### Task to complete
Your task is to reproduce exactly the lines that run from the beginning of the data through the line where "memAccess s ea" appears.

### The data
-- ==== Sys2Proof/Machine/VAtom.lean ====
section
/-! DEFINITION. Linked gathers, conditional scatters and lock sets: vatom (R256, R258, R261 to R264). -/

namespace Sys2Proof.Machine

/-- SEW and FAM that `vatom` takes (R261). -/
def Vc.atomType (c : Vc) : Bool := (c.sew == 32 || c.sew == 64) && decide (c.fam < 2)

/-- An element of `n` bytes that `vatom` accesses, aligned to its width (R261). -/
def atomAccess (s : State) (ea n : Nat) (r w : Bool) : Access :=
  memAccess s ea 0 n { r, w, align := n, device := false }

/-- The one place of a checked aligned access, or what stops it. -/
def atomSpot (lead : Bool) (a : Access) : Elt Spot :=
  (eltOf lead a.ea a.spots).andThen fun l =>
    match l with
    | p :: _ => .ok p 0
    | [] => .stop Cause.pageAbsent a.ea

/-! ## vatom.gld -/

/-- Element `i` of a `vatom.gld` of the running hart, read at place `p`: its value, and the state with its tag, which holds the value that
it read (R256, R258, R262). A place beyond a port has its tag already, set where the read was served. -/
def linkElement (s : State) (i w : Nat) (p : Spot) : Elt (Nat × State) :=
  if p.loc.package.isSome && unlinkPending s s.cur then .hold fun s => awaitAnswer s s.cur true
  else if p.ord == .strong && strongPending s s.h.owner then .hold fun s => awaitStrong s s.cur
  else
    (eltOf false p.va ((linkedRead s (taggedAnswers s.h.answers (accessTag i 0)) p.loc w true).tagged (accessTag i 0))).andThen fun v =>
      let v := overlay s.h.sb p.loc w v
      .ok (v, if p.loc.remote then setTagValue s s.cur true p.loc v else addVectorLink s s.cur p.loc v) 0

/-! ## Elements that change the state -/

/-- A run over elements that change the state as they are performed. -/
structure Stepped where
  s : State
  run : Run Nat

/-- Perform elements `i` on, `fuel` of them, in element order at their homes (R262). -/
def stepElements (active : Nat → Bool) (act : State → Nat → Elt (Nat × State)) (cut : Option (Nat × BitVec 8)) : Nat → Nat → Stepped → Stepped
  | 0, _, t => t
  | fuel + 1, i, t =>
    let go (t' : Stepped) : Stepped :=
      match cut with
      | some (j, k) =>
        if j = i then { t with run := { t.run with stop := some (i, k, i) } }
        else stepElements active act cut fuel (i + 1) t'
      | none => stepElements active act cut fuel (i + 1) t'
    if active i then
      match act t.s i with
      | .hold k => { t with run := { t.run with hold := some k } }
      | .stop c v => { t with run := { t.run with stop := some (i, c, v) } }
      | .ok (v, s') _ => go { s := s', run := { t.run with vals := (i, v) :: t.run.vals } }
    else go t

/-- What an instruction that waits for a party outside has already done at element `i`, as an answer of kind 5 with the
element's number and its value or status. -/
def memo (i v : Nat) : Answer := { kind := 5, loc := .home 0, bytes := i, value := v, cause := 0 }

/-- The instruction waits: what its elements have done is done, and their values are kept (R262). -/
def Stepped.wait (t : Stepped) (k : State → State) : State :=
  let h := t.s.h
  k (t.s.setH { h with answers := h.answers ++ (t.run.vals.filterMap fun v =>
    if (findAnswer h.answers 5 (.home 0) v.1).isSome then none else some (memo v.1 v.2)) })

/-- Run the elements of an instruction that performs each of them once, in order, from where it stands (R262). -/
def stepThrough (s : State) (c : Vc) (active : Nat → Bool) (act : State → Nat → Elt (Nat × State)) : Stepped :=
  stepElements active
    (fun s i => match findAnswer s.h.answers 5 (.home 0) i with
      | some r => .ok (r.value, s) 0
      | none => act s i)
    (s.h.cut c) (c.vl - c.start) c.start { s, run := { vals := [], flags := 0, stop := none, hold := none } }

/-- No element of the running instruction has been begun. -/
def Hart.fresh (h : Hart) : Bool := !h.answers.any fun a => a.kind == 0 || a.kind == 5

/-- `vatom.gld` (R262). -/
def execVatomGld (d a b : BitVec 5) (_y : Bool) (m : BitVec 2) (s : State) : Out :=
  let h := s.h
  let c := h.vc m
  let w := c.sew / 8
  let base := (h.rx a).toNat
  let index := h.source c b.toNat c.sew
  let slots := h.slotsOf d.toNat c.grp
  let active := h.active c
  let check (s : State) (i : Nat) : Elt Spot :=
    afterSources [index] i (atomSpot (i == c.start) (atomAccess s (base + index.get i * w) w true false))
  .next (vectorGuard s c (c.atomType && alignedTo c.grp [d, b] && h.writeOk d.toNat c.grp
      && h.readOk c b.toNat c.grp c.sew && c.predOk false)
    (claimed s c slots [] <|
      let r1 := runElements s c active true fun _ i => check s i
      match r1.hold with
      | some k => k s
      | none => loadCommits s (r1.vals.map (·.2)) fun s =>
        let s := if s.h.fresh then dropLinkKind s s.cur true else s
        let t := stepThrough s c active fun s i => (check s i).andThen (linkElement s i w)
        match t.run.hold with
        | some k => t.wait k
        | none => endRun t.s c [b.toNat] t.run fun s e =>
          charge (s.setH ((s.h.marked c slots []).writeGroup c active d.toNat c.sew e t.run.vals)) c active c.sew 1 0 0 e))

/-! ## vatom.scc -/

/-- `vatom.scc` (R262). -/
def execVatomScc (d a b : BitVec 5) (_x _y : Bool) (m : BitVec 2) (s : State) : Out :=
  let h := s.h
  let c := h.vc m
  let w := c.sew / 8
  let base := (h.rx a).toNat
  let index := h.source c b.toNat c.sew
  let slots := h.slotsOf d.toNat c.grp
  let active := h.active c
  let act (s : State) (i : Nat) : Elt (Nat × State) :=
    afterSources [index] i ((atomSpot (i == c.start) (atomAccess s (base + index.get i * w) w false true)).andThen fun p =>
      if p.ord == .strong && strongPending s s.h.owner then .hold fun s => awaitStrong s s.cur
      else eltOf false p.va (conditionalStore s s.cur (taggedAnswers s.h.answers (accessTag i 0)) p.loc p.ord p.sysat true w
        (h.element c d.toNat c.sew i) |>.tagged (accessTag i 0)))
  .next (vectorGuard s c (c.atomType && alignedTo c.grp [d, b] && h.writeOk d.toNat c.grp
      && h.readOk c b.toNat c.grp c.sew && c.predOk false)
    (committed s fun s => claimed s c slots [] <|
      let t := stepThrough s c active act
      match t.run.hold with
      | some k => t.wait k
      | none => endRunBy vectorCommitted t.s c [b.toNat] t.run fun s e =>
        let s := dropLinkKind s s.cur true
        let h := (s.h.marked c slots []).writeGroup c active d.toNat c.sew e t.run.vals
        charge (s.setH h) c active c.sew 1 0 0 e))

/-! ## Lock sets -/

/-- Insert a word in ascending order, unless it is there. -/
def insertWord (x : Nat × Loc) : List (Nat × Loc) → List (Nat × Loc)
  | [] => [x]
  | y :: l => if x.1 < y.1 then x :: y :: l else if x.1 = y.1 then y :: l else y :: insertWord x l

/-- The end of `vatom.lock`: the trim that step 3 found, and the checkpoint (R263). -/
def lockEnd (s : State) (cause : Option (Nat × BitVec 8)) (index : BitVec 5) : State :=
  let c := s.h.vc 0
  let e := match cause with
    | some (i, _) => i
    | none => c.vl
  let s := s.setH ({ s.h with wait := .run }.pop [index.toNat] e cause.isSome)
  let s := charge s c (s.h.active c) c.sew 1 0 0 e
  vectorCommitted (match cause with
    | some (i, k) => trimAt s i k
    | none => s)

/-- The lock word at a place was taken, is held or its answer is still to come, or taking it met a cause (R263 step 4). -/
inductive Taken where
  | yes (s : State)
  | no (s : State)
  | failed (cause : BitVec 8) (s : State)

/-- Try to take a lock word at its home (R256, R263). -/
def takeWord (s : State) (n : Nat) (loc : Loc) (sysat : Bool) : Taken :=
  let v := holderValue s n
  match loc with
  | .home a => if s.mem.read a 8 = 0 then .yes (s.writeHome none a v 8) else .no s
  | _ =>
    let h := s.hart n
    match findAnswer h.answers 1 loc 8 with
    | some r =>
      let s := s.setHart n { h with answers := h.answers.filter fun x => !(x.kind == 1 && x.loc == loc) }
      if r.cause ≠ 0 then .failed r.cause s else if r.value = 0 then .yes s else .no s
    | none =>
      if s.out.any fun q => q.owner == .hart n && q.kind == 1 && q.loc == loc then .no s
      else .no (sendRequest s (.hart n) 1 loc 8 v (atomicCode 8 sysat))

/-- The element of `vatom.lock` that names word `w`, and the words of the elements below it. -/
def lockElement (h : Hart) (base : Nat) (index : BitVec 5) (w : Nat) : Nat × List Nat :=
  let c := h.vc 0
  let src := h.source c index.toNat c.sew
  let addr (i : Nat) : Nat := (base + src.get i * 8) % 2 ^ 64
  let is := ((List.range (c.vl - c.start)).map (c.start + ·)).filter (h.active c)
  let i := (is.find? fun i => addr i == w).getD c.start
  (i, (is.filter (· < i)).map addr)

/-- Taking word `w` met a cause (R256, R330): it counts as a cause at its element, so that only the elements below it are
locked, or the instruction traps at the leading element (R263 step 3). -/
def failWord (s : State) (cause : BitVec 8) (base : Nat) (index : BitVec 5) (w : Nat) (rest : List (Nat × Loc)) : State :=
  let (i, below) := lockElement s.h base index w
  let s := releaseLocks s s.cur (s.h.task.locks.filter fun x => !(x ∈ below))
  let h := s.h
  let h := { h with task := { h.task with locks := h.task.locks.filter (· ∈ below) } }
  if i = h.vstart.toNat then
    memTrap (s.setH ({ h with wait := .run }.pop [index.toNat] 0 true)) cause w
  else s.setH { h with wait := .lock (rest.filter fun x => x.1 ∈ below) (some (i, cause)) base index }

/-- A request is pending as the running hart waits in step 4 of `vatom.lock`: its words are free again, and the request takes it at the
instruction, with VSTART 0 (R102, R263, R300). -/
def leaveLock (s : State) : State :=
  let s := giveLocksBack s s.cur
  switchIfAsked (s.setH { s.h with wait := .run, vstart := 0 }) s.cur

/-- Step 4 of R263 on the running hart: take the words that are free, in ascending order, and wait at the first that is
not. -/
def takeWords (s : State) (cause : Option (Nat × BitVec 8)) (base : Nat) (index : BitVec 5) : List (Nat × Loc) → State
  | [] => lockEnd s cause index
  | (w, loc) :: rest =>
    match takeWord s s.cur loc (s.vi s.h.task.vi).windowSysat with
    | .yes s =>
      let h := s.h
      takeWords (s.setH { h with task := { h.task with locks := h.task.locks ++ [w] } }) cause base index rest
    | .no s =>
      let s := s.setH { s.h with wait := .lock ((w, loc) :: rest) cause base index }
      if s.h.asked then leaveLock s else s
    | .failed k s => failWord s k base index w rest

/-- The checked words of the active elements, ascending, with how the check ended. -/
def lockWords (s : State) (c : Vc) (base : Nat) (index : Source) (r w : Bool) : Run (Nat × Loc) :=
  runElements s c (s.h.active c) true fun _ i =>
    afterSources [index] i ((atomSpot (i == c.start) (atomAccess s (base + index.get i * 8) 8 r w)).andThen fun p =>
      .ok (p.va, p.loc) 0)

/-- `vatom.lock` (R263). -/
def execVatomLock (a b : BitVec 5) (_y : Bool) (s : State) : Out :=
  let h := s.h
  let c := h.vc 0
  let base := (h.rx a).toNat
  let index := h.source c b.toNat c.sew
  .next (vectorGuard s c (c.atomType && alignedTo c.grp [b] && h.readOk c b.toNat c.grp c.sew && c.predOk false)
    (committed s fun s =>
      let named := ((List.range (c.vl - c.start)).filterMap fun j =>
        if h.active c (c.start + j) then some ((base + index.get (c.start + j) * 8) % 2 ^ 64, Loc.home 0) else none).foldl
          (fun l x => insertWord x l) []
      if s.h.task.locks ≠ [] ∨ 64 < named.length then wordTrap s Cause.lockTableFull
      else
        let r := lockWords s c base index true true
        match r.hold, r.stop with
        | some k, _ => k s
        | none, some (i, cause, tval) =>
          if isFault cause && i == c.start then
            trapEntry (s.setH (s.h.pop [b.toNat] 0 true)) cause s.h.pc s.h.vstart (BitVec.ofNat 64 tval)
          else takeWords s (some (i, cause)) base b (ascending r)
        | none, none => takeWords s none base b (ascending r)))
where
  /-- The distinct words found, in ascending order. -/
  ascending (r : Run (Nat × Loc)) : List (Nat × Loc) := r.vals.foldl (fun l v => insertWord v.2 l) []

/-- `vatom.unlock` (R264). -/
def execVatomUnlock (a b : BitVec 5) (_y : Bool) (s : State) : Out :=
  let h := s.h
  let c := h.vc 0
  let base := (h.rx a).toNat
  let index := h.source c b.toNat c.sew
  .next (vectorGuard s c (c.atomType && alignedTo c.grp [b] && h.readOk c b.toNat c.grp c.sew && c.predOk false)
    (committed s fun s =>
      let r := lockWords s c base index false true
      let act (s : State) : State :=
        endRunBy vectorCommitted s c [b.toNat] r fun s e =>
          let words := (r.vals.foldl (fun l v => insertWord v.2 l) []).map (·.1)
          let s := releaseLocks s s.cur (words.filter fun w => w ∈ s.h.task.locks)
          let h := s.h
          charge (s.setH { h with task := { h.task with locks := h.task.locks.filter fun w => !(w ∈ words) } })
            c (h.active c) c.sew 1 0 0 e
      if r.hold.isSome then act s else released s 5 act))

end Sys2Proof.Machine
end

### Exercise answer
-- ==== Sys2Proof/Machine/VAtom.lean ====
section
/-! DEFINITION. Linked gathers, conditional scatters and lock sets: vatom (R256, R258, R261 to R264). -/

namespace Sys2Proof.Machine

/-- SEW and FAM that `vatom` takes (R261). -/
def Vc.atomType (c : Vc) : Bool := (c.sew == 32 || c.sew == 64) && decide (c.fam < 2)

/-- An element of `n` bytes that `vatom` accesses, aligned to its width (R261). -/
def atomAccess (s : State) (ea n : Nat) (r w : Bool) : Access :=
  memAccess s ea 0 n { r, w, align := n, device := false }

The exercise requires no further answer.